Differences in expression of NF-κB dependent genes in resident alveolar macrophages and bone marrow-derived macrophages after IT LPS. A) Heat map showing expression of transcripts regulated through the NF-κB pathway in resident alveolar macrophages (AMs) (blue) and bone marrow (BM)-derived macrophages (red) at day 1 after LPS treatment relative to AMs from untreated mice. Scale bar represents log₂ fold-change compared to AMs from untreated mice (no LPS). B) Direct comparison of NF-κB target gene expression of AMs compared with BM-derived macrophages at day 1 after LPS treatment. C) RT-PCR and gene transcripts (normalized counts) for selected NF-κB dependent genes. N=4 samples per group. Mean ± SEM, *=p<0.05.

Figure 7.

Enhanced efferocytosis in resident alveolar macrophages compared with bone marrow-derived macrophages.

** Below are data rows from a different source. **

-- ==== Sys2Proof/Laws/StateFrames.lean ====
section
/-! SUPPORT. The queue, and for most of them memory, stand under the shared operations of the state. -/

set_option linter.unusedSimpArgs false

namespace Sys2Proof.Machine

theorem sfold_pending {α : Type} {f : State → α → State} (h : ∀ c x, (f c x).pending = c.pending) (l : List α) (c : State) :
    (l.foldl f c).pending = c.pending := by
  induction l generalizing c with
  | nil => rfl
  | cons x xs ih => rw [List.foldl_cons, ih, h]

theorem sfold_mem {α : Type} {f : State → α → State} (h : ∀ c x, (f c x).mem = c.mem) (l : List α) (c : State) :
    (l.foldl f c).mem = c.mem := by
  induction l generalizing c with
  | nil => rfl
  | cons x xs ih => rw [List.foldl_cons, ih, h]

theorem site_pending {p : Prop} [Decidable p] {a b : State} : (if p then a else b).pending = if p then a.pending else b.pending := by
  split <;> rfl
theorem site_mem {p : Prop} [Decidable p] {a b : State} : (if p then a else b).mem = if p then a.mem else b.mem := by
  split <;> rfl

@[simp] theorem State.restore_keeps (s : State) (p : Fin 4) : (s.restore p).pending = s.pending := by
  unfold State.restore; (try dsimp only); (repeat' split) <;> simp [sfold_pending, sfold_mem, site_pending, site_mem]

@[simp] theorem State.sendTransfers_keeps (s : State) (p : Plan) : (s.sendTransfers p).pending = s.pending ∧ (s.sendTransfers p).mem = s.mem := by
  unfold State.sendTransfers; (try dsimp only) <;> (try and_intros) <;> (repeat' (first | (simp; done) | intro _ | with_reducible refine (sfold_pending ?_ _ _).trans ?_ | with_reducible refine (sfold_mem ?_ _ _).trans ?_ | (simp) | split))

@[simp] theorem State.startWaiting_keeps (s : State) (p : Fin 4) : (s.startWaiting p).pending = s.pending ∧ (s.startWaiting p).mem = s.mem := by
  unfold State.startWaiting; (try dsimp only); (repeat' split) <;> simp [sfold_pending, sfold_mem, site_pending, site_mem]

@[simp] theorem State.freePart_keeps (s : State) (p : Fin 4) : (s.freePart p).pending = s.pending ∧ (s.freePart p).mem = s.mem := by
  unfold State.freePart; (try dsimp only); (repeat' split) <;> simp [sfold_pending, sfold_mem, site_pending, site_mem]

@[simp] theorem State.tenantFault_keeps (s : State) (p : Fin 4) (f : FaultInfo) (sound : Bool) : (s.tenantFault p f sound).pending = s.pending := by
  unfold State.tenantFault
  split
  · rfl
  · rename_i r _
    generalize (if r.livePrologue then 0 else r.liveStep.toNat + 1) = n
    generalize r.replayPoint = k
    have h : (if sound then (s.on fun c => c.abortBusy r f.status).restore p else s.on fun c => c.abortBusy r f.status).pending =
        s.pending := by split <;> simp
    dsimp only
    split
    · exact h
    · rw [(State.freePart_keeps _ p).1, State.on_pending]
      exact h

A) Enrichment of efferocytosis related gene expression in resident alveolar macrophages (AMs) compared with bone marrow (BM)-derived macrophages shown as log₂ fold-change after LPS treatment. B-E) Expression levels of efferocytosis related genes MerTK and Axl by gene transcripts (normalized counts) and RT-PCR. N=4 samples for each time point. Mean ± SEM, *=p<0.05 compared to BM-derived macrophages at the same time point. F) Uptake of fluorescently labeled apoptotic neutrophils (efferocytosis) in resident AMs (blue) and BM-derived macrophages (red) expressed as relative fluorescence units (RFU). AMs and BM-derived macrophages were isolated from the lungs at day 7 after IT LPS. (N=3 and 2 replicates for this experiment, *=p<0.05).

Figure 8.

Peroxisome pathway are up-regulation in resident alveolar macrophages compared with bone marrow-derived macrophages. A) Heatmaps show the expression profiles of three clusters of genes involved in the peroxisome pathway up regulated in alveolar macrophages (AM) compared to BM-derived macrophages. Data are shown as log₂ fold-change of transcripts at day 1, 3, and 7 after IT LPS. B) STRING analysis showing network of differentially enriched genes in resident AMs compared to BM-derived macrophages. C-D) Up-regulation of PPARγ expression in resident AMs compared to BM-derived macrophages at day 1, 3, and 7 after IT LPS. N=4 per group per timepoint. Mean ± SEM, * p<0.05.